*** Entries supplied Section Begins ***

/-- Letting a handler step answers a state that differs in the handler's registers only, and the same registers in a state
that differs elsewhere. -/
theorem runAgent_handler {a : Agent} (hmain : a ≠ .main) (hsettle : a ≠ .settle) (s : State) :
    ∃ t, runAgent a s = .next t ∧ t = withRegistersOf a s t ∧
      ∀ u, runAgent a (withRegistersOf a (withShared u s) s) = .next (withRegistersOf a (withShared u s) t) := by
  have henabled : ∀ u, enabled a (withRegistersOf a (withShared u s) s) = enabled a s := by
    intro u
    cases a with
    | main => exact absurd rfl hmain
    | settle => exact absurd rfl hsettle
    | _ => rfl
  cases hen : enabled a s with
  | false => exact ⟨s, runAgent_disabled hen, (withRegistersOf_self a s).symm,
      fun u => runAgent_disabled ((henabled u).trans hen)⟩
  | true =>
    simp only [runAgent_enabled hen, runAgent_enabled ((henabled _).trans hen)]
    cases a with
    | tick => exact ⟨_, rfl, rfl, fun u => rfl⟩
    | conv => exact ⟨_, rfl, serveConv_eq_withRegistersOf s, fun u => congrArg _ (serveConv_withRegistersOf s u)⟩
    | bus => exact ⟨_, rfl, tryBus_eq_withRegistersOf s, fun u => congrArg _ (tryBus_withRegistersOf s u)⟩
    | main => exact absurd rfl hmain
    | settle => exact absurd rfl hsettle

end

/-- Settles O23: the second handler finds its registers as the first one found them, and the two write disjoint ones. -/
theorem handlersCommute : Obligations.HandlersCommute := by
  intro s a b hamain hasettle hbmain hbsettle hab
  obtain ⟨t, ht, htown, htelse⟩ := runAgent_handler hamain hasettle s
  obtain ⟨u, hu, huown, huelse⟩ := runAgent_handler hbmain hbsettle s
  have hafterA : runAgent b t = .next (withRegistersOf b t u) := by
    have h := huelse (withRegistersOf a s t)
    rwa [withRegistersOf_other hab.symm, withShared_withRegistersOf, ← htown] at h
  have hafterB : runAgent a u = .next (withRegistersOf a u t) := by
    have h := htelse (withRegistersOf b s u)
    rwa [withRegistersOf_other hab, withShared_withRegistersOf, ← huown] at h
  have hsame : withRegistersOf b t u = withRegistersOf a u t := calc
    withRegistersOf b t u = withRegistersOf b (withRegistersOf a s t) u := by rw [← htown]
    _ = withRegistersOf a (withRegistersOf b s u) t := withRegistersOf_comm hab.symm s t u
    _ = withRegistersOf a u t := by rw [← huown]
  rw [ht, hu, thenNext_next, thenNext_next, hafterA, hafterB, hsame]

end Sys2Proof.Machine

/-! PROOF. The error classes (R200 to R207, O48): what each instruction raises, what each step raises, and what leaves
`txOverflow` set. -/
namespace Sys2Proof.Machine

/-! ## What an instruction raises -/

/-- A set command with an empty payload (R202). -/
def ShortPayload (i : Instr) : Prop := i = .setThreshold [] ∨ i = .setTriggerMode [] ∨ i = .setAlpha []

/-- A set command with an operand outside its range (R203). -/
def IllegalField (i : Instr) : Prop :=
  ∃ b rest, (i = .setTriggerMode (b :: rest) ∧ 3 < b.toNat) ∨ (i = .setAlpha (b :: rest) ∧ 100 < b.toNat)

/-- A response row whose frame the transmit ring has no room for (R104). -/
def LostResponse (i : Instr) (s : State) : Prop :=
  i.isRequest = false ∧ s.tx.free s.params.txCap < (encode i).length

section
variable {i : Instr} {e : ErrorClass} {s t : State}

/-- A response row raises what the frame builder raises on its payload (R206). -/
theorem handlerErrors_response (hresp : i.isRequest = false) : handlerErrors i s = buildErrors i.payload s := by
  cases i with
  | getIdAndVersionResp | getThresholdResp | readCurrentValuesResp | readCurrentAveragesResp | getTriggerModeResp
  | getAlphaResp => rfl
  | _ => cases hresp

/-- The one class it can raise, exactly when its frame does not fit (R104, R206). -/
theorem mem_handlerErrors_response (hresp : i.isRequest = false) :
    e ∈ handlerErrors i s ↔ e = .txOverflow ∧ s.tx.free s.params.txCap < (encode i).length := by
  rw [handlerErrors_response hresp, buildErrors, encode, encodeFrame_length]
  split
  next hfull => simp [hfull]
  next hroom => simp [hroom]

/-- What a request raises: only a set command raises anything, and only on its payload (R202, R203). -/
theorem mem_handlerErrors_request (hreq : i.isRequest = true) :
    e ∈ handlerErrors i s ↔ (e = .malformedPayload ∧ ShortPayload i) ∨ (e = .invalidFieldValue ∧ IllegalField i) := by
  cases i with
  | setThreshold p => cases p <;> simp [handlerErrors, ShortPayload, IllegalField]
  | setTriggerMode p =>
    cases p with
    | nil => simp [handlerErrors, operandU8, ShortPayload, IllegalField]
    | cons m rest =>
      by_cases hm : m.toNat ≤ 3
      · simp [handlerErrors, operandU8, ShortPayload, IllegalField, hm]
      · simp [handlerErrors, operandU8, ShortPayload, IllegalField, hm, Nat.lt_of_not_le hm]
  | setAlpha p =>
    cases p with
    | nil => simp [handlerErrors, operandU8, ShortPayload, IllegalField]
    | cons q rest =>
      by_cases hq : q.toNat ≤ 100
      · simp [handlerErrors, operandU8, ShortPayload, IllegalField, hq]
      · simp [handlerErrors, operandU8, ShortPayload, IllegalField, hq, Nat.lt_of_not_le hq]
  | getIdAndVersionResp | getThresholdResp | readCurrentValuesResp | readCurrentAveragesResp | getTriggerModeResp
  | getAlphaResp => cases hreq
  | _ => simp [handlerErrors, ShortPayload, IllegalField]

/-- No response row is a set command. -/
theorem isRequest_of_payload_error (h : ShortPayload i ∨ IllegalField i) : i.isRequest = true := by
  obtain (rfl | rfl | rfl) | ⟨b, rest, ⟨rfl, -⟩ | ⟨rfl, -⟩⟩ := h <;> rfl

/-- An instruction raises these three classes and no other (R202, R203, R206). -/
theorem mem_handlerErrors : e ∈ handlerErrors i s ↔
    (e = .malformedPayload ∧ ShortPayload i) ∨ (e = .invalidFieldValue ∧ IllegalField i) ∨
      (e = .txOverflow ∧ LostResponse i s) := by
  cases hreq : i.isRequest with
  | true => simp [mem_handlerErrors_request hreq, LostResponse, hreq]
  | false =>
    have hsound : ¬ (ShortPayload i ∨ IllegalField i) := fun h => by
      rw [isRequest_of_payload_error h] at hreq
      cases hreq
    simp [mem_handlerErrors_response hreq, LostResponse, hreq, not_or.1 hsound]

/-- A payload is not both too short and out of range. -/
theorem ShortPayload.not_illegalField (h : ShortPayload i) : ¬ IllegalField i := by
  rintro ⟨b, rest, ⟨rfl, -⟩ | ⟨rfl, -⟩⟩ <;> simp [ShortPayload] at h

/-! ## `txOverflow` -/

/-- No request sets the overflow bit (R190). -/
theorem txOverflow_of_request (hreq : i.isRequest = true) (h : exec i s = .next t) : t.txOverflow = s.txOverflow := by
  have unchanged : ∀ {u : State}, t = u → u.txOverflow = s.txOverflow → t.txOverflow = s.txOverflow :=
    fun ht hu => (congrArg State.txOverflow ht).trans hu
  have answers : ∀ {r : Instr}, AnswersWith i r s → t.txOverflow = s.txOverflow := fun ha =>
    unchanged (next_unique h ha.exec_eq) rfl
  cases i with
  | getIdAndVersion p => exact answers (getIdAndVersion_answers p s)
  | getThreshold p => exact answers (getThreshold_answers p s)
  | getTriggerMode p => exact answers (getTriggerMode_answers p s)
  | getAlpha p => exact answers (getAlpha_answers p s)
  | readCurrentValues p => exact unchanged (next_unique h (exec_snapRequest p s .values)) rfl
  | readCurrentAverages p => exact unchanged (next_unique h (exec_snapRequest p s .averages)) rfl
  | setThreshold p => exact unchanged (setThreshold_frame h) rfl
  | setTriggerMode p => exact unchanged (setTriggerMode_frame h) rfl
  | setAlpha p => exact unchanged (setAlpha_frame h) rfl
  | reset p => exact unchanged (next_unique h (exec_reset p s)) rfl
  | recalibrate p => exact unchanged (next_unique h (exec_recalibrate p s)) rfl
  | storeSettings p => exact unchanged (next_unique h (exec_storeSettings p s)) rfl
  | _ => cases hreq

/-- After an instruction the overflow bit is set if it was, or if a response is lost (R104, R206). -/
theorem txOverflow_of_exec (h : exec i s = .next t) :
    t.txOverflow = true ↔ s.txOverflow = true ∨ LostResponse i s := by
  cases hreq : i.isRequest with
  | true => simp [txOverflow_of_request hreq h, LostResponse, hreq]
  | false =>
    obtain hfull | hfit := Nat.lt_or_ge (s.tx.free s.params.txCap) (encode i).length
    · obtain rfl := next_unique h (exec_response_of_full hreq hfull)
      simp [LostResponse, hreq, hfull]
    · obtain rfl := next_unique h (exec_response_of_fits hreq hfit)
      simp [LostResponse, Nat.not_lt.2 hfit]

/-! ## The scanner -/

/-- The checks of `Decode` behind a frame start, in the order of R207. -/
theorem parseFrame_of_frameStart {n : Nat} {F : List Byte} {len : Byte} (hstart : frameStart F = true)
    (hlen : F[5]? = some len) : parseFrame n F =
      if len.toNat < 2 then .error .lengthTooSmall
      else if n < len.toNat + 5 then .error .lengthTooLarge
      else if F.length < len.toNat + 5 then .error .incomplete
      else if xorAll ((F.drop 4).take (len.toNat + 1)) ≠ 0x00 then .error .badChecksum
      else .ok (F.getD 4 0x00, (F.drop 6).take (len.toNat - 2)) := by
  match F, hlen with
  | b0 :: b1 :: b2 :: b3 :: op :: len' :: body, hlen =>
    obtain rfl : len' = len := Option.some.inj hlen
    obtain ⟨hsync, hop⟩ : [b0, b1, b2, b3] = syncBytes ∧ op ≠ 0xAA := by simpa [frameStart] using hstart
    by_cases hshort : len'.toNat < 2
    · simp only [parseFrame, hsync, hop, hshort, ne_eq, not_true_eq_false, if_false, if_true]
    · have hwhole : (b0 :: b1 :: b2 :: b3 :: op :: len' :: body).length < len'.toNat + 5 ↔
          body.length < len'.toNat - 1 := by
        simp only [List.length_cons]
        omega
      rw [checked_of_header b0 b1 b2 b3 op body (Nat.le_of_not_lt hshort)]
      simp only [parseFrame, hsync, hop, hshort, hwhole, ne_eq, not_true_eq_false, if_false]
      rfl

*** Entries supplied Section Ends ***

#### [Task objective]
Transcribe the entries above word for word, from the first line through the line containing "u s) t) := by", and nothing else.

#### [Expected answer]
/-- Letting a handler step answers a state that differs in the handler's registers only, and the same registers in a state
that differs elsewhere. -/
theorem runAgent_handler {a : Agent} (hmain : a ≠ .main) (hsettle : a ≠ .settle) (s : State) :
    ∃ t, runAgent a s = .next t ∧ t = withRegistersOf a s t ∧
      ∀ u, runAgent a (withRegistersOf a (withShared u s) s) = .next (withRegistersOf a (withShared u s) t) := by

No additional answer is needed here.